Directions for this task
Please keep to the lines below from the one with "testTargets k ≤ n) ∧" through the one with "7, by decide", and restate them word for word, ends included.

Data for this exercise section start

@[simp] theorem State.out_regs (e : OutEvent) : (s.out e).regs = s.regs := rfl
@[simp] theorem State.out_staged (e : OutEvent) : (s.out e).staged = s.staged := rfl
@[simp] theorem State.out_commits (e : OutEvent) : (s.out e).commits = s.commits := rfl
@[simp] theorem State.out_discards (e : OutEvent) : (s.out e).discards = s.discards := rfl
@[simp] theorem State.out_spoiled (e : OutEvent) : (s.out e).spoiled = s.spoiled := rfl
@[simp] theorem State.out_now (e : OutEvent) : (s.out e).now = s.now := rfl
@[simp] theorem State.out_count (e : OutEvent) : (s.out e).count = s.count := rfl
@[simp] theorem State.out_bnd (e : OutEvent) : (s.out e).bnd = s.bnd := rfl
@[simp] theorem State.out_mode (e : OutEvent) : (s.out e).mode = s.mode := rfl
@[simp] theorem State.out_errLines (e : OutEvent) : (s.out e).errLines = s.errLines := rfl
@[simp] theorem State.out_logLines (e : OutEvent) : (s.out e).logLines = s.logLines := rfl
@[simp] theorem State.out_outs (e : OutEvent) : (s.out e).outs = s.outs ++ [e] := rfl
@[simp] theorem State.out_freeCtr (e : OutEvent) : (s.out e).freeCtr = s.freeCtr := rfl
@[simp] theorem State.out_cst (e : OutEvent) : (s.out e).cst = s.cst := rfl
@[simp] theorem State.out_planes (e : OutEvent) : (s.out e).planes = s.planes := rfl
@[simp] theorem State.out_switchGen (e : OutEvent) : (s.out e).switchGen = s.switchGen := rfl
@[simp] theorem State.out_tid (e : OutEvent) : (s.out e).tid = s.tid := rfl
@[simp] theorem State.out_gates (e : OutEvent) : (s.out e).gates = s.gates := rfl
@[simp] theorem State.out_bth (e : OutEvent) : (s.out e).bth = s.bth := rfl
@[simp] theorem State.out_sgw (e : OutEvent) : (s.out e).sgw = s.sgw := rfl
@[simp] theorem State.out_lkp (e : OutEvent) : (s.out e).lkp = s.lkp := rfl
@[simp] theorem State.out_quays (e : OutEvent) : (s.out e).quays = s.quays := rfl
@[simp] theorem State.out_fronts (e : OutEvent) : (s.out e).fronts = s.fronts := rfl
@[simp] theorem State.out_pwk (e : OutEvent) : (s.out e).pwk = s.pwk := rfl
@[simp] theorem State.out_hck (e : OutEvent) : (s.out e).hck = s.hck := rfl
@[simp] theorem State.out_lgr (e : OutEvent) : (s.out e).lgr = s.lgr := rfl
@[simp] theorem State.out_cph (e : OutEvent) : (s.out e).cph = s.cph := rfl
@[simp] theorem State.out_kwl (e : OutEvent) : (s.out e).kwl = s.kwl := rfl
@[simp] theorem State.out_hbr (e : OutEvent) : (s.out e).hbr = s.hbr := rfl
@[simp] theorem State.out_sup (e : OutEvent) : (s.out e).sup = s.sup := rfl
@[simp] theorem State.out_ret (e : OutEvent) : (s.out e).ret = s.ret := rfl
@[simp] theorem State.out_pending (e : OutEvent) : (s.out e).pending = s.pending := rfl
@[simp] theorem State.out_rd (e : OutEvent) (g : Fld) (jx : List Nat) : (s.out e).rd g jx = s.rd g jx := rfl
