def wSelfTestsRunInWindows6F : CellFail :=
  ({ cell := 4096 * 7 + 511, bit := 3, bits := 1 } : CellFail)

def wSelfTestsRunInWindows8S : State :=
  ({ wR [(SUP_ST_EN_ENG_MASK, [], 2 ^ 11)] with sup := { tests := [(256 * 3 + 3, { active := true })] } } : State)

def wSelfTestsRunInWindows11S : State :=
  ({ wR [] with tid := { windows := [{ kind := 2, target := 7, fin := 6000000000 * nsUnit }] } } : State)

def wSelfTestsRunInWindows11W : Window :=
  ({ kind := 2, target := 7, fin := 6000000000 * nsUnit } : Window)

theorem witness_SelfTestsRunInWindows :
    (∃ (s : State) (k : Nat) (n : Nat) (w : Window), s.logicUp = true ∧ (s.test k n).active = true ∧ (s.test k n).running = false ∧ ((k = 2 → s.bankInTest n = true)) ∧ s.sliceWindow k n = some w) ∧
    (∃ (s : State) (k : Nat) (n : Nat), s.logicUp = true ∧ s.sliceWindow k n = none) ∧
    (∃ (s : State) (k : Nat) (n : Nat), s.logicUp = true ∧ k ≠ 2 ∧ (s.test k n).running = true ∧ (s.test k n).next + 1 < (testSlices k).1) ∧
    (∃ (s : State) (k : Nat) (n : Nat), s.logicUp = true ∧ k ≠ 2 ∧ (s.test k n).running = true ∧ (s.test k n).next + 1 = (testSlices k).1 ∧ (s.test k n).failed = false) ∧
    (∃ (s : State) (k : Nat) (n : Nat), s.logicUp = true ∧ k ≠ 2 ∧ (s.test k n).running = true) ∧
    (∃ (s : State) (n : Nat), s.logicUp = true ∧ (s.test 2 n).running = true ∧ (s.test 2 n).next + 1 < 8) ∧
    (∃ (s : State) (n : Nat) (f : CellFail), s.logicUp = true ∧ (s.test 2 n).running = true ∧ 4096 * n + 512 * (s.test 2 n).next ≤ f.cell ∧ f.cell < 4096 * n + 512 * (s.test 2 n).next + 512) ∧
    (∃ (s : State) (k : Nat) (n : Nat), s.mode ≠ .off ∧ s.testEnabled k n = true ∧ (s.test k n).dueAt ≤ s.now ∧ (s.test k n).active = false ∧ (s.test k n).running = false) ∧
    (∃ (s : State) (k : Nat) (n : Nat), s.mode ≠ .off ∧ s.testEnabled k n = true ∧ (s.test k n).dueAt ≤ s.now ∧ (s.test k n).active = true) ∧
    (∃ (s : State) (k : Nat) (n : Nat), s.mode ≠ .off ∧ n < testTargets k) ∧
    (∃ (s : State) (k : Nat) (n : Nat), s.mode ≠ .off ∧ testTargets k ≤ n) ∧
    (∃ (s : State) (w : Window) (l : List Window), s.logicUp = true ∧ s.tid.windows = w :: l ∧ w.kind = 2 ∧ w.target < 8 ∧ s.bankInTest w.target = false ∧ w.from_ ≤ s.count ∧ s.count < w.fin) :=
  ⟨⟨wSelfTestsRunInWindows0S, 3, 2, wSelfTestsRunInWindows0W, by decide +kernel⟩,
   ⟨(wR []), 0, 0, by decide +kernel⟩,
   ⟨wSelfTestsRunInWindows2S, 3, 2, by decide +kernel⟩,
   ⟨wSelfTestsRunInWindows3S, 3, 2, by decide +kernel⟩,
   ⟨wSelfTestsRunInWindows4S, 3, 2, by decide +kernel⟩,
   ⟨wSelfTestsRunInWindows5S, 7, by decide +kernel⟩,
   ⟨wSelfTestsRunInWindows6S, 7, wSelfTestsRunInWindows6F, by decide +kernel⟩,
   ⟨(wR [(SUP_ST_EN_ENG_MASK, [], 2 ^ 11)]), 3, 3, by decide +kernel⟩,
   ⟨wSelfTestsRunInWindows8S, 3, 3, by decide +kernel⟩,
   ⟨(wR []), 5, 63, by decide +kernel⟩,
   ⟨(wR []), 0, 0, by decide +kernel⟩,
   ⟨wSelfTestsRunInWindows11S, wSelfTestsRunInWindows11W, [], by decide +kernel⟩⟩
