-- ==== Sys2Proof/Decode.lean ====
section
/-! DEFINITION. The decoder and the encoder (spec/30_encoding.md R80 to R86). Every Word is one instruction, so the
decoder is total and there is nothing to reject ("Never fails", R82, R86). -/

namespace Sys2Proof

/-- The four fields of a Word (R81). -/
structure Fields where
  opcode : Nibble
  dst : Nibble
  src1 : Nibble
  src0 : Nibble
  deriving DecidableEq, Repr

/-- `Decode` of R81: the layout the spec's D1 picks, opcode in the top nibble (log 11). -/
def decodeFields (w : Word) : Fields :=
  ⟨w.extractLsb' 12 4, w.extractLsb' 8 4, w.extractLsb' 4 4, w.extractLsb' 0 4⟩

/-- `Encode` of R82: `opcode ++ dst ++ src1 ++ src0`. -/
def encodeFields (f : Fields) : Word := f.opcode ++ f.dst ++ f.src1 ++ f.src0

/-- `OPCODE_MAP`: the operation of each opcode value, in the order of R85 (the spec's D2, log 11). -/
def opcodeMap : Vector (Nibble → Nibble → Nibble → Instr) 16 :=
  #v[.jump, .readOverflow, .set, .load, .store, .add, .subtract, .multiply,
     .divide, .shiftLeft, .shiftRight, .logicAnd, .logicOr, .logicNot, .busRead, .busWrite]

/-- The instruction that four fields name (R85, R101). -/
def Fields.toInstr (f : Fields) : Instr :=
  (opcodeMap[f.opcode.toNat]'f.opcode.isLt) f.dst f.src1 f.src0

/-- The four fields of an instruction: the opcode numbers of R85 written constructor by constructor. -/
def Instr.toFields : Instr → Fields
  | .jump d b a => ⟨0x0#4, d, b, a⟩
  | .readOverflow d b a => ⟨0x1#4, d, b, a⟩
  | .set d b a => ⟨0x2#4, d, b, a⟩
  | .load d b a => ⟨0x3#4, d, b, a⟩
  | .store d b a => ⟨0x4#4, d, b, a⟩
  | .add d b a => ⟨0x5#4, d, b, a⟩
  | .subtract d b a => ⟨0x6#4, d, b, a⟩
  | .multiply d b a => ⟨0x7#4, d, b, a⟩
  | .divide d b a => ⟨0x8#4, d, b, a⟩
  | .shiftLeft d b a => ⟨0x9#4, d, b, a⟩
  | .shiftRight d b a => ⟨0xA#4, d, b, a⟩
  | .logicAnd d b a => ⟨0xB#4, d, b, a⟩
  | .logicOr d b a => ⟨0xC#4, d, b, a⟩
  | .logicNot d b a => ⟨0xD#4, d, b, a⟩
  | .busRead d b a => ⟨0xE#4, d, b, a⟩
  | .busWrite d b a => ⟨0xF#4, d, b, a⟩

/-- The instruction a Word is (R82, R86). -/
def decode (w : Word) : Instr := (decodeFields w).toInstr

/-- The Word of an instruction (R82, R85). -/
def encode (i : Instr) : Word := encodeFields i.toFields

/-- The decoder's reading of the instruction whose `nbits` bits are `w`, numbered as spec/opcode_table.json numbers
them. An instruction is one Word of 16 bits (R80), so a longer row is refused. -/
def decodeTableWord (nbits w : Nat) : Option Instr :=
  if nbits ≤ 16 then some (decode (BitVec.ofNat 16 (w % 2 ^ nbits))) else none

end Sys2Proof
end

Data for this exercise section end

Result
    (∃ (s : State) (k : Nat) (n : Nat), s.mode ≠ .off ∧ testTargets k ≤ n) ∧
    (∃ (s : State) (w : Window) (l : List Window), s.logicUp = true ∧ s.tid.windows = w :: l ∧ w.kind = 2 ∧ w.target < 8 ∧ s.bankInTest w.target = false ∧ w.from_ ≤ s.count ∧ s.count < w.fin) :=
  ⟨⟨wSelfTestsRunInWindows0S, 3, 2, wSelfTestsRunInWindows0W, by decide +kernel⟩,
   ⟨(wR []), 0, 0, by decide +kernel⟩,
   ⟨wSelfTestsRunInWindows2S, 3, 2, by decide +kernel⟩,
   ⟨wSelfTestsRunInWindows3S, 3, 2, by decide +kernel⟩,
   ⟨wSelfTestsRunInWindows4S, 3, 2, by decide +kernel⟩,
   ⟨wSelfTestsRunInWindows5S, 7, by decide +kernel⟩,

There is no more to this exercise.